[DATA PROVIDED]
⟨

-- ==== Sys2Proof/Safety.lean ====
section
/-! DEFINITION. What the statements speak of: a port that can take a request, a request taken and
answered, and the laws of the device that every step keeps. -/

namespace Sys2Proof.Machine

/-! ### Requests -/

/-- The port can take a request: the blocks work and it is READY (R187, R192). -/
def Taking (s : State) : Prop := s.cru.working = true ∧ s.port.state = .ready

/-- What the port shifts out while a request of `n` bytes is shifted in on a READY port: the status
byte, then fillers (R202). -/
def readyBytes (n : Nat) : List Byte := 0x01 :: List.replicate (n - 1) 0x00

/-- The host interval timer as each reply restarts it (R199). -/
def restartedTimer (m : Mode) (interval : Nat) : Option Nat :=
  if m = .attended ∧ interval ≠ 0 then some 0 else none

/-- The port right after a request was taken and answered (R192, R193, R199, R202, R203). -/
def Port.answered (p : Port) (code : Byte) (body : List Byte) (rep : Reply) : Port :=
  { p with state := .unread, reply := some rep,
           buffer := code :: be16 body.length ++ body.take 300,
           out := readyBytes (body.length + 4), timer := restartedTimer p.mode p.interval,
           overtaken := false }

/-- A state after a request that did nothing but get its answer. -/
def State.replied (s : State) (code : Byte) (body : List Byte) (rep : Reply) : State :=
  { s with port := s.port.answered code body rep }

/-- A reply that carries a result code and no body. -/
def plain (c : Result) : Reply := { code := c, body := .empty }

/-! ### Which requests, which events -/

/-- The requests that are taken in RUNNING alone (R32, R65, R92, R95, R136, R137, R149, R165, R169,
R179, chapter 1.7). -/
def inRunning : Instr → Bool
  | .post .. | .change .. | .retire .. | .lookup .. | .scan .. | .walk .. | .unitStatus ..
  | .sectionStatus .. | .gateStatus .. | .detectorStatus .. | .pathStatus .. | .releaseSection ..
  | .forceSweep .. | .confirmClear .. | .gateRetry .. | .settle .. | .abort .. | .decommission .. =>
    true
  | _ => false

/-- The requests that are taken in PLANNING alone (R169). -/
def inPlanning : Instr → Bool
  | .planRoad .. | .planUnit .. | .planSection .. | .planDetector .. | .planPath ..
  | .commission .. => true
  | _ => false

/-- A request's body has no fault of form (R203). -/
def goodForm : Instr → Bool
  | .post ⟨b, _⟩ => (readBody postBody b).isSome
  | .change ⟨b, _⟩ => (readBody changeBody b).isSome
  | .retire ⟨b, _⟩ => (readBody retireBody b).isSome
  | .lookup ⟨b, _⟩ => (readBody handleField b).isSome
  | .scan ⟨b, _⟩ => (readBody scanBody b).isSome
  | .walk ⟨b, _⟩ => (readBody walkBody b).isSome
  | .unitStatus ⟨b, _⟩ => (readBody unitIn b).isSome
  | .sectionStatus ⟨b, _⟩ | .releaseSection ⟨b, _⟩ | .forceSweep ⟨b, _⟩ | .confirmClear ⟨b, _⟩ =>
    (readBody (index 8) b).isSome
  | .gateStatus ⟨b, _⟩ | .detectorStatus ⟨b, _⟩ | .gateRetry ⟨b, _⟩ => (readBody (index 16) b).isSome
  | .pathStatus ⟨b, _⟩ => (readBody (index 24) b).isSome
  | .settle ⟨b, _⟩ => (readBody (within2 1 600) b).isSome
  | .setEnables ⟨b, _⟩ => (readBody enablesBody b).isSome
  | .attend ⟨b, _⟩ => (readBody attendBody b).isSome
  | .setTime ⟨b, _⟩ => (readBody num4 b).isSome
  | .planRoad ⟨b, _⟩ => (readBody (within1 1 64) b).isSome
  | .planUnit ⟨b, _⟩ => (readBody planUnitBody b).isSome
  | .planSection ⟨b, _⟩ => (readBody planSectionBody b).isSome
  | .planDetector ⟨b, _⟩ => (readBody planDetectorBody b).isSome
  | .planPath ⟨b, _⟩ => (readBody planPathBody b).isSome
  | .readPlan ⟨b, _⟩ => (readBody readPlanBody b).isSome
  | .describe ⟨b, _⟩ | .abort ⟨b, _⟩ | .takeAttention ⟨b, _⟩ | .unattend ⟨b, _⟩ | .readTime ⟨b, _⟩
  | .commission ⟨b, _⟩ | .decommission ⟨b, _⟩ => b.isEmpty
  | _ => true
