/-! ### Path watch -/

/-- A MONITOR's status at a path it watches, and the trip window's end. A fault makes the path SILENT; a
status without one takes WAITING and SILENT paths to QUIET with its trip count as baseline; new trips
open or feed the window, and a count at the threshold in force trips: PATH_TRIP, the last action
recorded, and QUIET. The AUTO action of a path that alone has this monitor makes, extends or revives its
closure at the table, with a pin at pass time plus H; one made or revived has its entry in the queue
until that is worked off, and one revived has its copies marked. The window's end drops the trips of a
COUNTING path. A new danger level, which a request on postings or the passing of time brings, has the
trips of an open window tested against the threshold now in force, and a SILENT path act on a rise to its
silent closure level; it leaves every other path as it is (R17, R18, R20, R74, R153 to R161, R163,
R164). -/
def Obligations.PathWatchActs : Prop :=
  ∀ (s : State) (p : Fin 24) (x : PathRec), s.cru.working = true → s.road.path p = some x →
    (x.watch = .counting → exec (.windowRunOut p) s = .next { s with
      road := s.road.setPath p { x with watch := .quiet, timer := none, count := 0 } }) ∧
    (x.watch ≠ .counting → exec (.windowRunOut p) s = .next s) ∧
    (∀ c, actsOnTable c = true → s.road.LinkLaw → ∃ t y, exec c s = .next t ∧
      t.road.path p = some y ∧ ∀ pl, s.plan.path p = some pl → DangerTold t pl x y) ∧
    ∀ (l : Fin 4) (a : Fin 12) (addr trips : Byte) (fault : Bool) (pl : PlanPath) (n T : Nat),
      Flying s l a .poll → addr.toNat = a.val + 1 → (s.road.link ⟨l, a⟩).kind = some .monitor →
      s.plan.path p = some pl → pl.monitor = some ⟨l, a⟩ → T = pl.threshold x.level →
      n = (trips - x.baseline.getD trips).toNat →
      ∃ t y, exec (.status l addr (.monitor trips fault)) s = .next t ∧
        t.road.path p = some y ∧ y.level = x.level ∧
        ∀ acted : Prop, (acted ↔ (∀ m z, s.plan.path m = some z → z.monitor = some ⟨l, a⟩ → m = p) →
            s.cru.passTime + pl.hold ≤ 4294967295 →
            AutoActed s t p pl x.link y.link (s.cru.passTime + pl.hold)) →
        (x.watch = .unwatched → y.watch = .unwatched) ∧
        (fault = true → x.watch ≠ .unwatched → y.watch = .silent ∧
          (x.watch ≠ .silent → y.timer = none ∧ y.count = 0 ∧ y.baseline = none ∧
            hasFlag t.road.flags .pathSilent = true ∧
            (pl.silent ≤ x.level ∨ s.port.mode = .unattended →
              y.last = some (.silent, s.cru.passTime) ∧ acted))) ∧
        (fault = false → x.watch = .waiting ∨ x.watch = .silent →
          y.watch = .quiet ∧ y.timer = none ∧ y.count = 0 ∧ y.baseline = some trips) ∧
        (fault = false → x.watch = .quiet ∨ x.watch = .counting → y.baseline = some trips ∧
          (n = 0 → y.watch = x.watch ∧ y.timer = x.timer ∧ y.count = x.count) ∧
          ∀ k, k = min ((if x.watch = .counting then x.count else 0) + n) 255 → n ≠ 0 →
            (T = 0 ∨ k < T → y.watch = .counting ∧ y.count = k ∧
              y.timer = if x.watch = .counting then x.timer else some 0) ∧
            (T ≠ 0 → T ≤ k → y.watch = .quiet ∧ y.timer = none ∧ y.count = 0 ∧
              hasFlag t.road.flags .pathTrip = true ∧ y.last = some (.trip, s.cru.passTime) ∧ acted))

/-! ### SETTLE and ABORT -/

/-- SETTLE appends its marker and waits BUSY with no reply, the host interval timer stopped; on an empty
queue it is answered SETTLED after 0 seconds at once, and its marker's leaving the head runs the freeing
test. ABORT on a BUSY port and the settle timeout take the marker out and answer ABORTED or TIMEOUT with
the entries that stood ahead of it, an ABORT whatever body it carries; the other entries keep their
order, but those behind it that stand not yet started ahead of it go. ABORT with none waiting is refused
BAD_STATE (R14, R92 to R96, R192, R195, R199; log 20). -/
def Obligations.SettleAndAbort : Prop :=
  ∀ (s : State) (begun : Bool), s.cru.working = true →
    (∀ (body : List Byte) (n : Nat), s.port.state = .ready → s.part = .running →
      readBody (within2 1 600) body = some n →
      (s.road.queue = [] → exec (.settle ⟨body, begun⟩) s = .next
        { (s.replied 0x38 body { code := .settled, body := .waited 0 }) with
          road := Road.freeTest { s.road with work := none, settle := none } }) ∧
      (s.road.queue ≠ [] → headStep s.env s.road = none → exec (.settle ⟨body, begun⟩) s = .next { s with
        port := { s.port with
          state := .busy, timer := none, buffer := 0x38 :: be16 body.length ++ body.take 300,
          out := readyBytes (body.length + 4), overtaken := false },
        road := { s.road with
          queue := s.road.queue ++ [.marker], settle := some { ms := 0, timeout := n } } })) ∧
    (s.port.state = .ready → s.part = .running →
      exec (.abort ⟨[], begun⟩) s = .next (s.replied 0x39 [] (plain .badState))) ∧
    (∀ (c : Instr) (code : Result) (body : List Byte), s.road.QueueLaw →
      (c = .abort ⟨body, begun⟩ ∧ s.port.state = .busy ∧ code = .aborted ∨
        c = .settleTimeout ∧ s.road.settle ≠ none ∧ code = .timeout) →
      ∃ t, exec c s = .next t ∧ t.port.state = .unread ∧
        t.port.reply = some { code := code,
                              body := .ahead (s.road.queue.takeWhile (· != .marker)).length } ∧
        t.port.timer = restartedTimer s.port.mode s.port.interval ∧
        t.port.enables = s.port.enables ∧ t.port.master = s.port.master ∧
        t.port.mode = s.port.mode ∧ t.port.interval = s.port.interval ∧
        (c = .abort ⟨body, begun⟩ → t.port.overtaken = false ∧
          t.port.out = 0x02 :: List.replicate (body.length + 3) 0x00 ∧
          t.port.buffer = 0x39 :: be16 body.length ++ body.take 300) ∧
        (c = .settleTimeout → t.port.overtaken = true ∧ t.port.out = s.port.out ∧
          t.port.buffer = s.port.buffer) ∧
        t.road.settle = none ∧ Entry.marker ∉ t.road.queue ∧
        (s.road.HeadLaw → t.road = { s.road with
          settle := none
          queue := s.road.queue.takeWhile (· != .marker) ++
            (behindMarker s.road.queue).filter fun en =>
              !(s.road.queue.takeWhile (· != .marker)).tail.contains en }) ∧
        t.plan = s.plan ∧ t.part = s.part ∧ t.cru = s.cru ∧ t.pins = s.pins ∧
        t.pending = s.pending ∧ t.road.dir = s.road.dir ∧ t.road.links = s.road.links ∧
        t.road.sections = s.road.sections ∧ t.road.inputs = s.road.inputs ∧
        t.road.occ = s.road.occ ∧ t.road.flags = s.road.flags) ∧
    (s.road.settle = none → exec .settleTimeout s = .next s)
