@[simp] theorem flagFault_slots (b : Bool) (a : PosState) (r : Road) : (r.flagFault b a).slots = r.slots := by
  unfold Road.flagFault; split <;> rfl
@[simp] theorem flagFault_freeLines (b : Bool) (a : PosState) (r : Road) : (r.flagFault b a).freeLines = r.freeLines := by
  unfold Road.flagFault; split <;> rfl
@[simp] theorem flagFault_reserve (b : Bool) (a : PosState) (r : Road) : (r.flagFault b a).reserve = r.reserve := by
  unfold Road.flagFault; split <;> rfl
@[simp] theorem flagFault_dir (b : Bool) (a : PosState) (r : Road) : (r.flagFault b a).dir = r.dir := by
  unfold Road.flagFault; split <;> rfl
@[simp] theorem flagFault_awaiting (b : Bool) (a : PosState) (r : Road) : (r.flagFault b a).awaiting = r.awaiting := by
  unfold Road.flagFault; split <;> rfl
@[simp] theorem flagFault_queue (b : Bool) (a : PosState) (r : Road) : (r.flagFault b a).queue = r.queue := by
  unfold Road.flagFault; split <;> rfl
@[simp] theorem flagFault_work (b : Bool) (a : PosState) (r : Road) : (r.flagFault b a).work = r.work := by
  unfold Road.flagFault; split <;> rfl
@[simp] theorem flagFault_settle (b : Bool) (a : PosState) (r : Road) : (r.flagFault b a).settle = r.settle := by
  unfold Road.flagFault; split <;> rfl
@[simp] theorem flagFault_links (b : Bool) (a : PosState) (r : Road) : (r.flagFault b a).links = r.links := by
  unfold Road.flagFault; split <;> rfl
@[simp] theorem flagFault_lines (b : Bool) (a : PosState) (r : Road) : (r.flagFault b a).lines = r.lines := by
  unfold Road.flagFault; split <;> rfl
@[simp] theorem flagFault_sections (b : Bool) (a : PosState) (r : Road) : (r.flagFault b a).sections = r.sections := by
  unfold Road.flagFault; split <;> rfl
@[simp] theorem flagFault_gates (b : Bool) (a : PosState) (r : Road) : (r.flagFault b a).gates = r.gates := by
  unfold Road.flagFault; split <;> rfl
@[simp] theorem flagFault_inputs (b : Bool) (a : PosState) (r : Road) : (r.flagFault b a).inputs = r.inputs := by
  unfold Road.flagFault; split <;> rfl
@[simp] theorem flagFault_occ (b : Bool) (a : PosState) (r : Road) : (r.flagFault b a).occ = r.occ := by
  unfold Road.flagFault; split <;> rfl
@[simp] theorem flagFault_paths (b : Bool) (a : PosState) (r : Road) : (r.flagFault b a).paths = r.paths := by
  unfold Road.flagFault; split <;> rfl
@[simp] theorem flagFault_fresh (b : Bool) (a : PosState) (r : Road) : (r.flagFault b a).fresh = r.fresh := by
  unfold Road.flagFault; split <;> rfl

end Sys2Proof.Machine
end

⟩

[AIM OF THE TASK] Look back at the entries above. Retype the line with "p = some x →", the line with "Fin 12) (addr", and all lines in between.

[RESPONSE FOR THIS EXERCISE]
  ∀ (s : State) (p : Fin 24) (x : PathRec), s.cru.working = true → s.road.path p = some x →
    (x.watch = .counting → exec (.windowRunOut p) s = .next { s with
      road := s.road.setPath p { x with watch := .quiet, timer := none, count := 0 } }) ∧
    (x.watch ≠ .counting → exec (.windowRunOut p) s = .next s) ∧
    (∀ c, actsOnTable c = true → s.road.LinkLaw → ∃ t y, exec c s = .next t ∧
      t.road.path p = some y ∧ ∀ pl, s.plan.path p = some pl → DangerTold t pl x y) ∧
    ∀ (l : Fin 4) (a : Fin 12) (addr trips : Byte) (fault : Bool) (pl : PlanPath) (n T : Nat),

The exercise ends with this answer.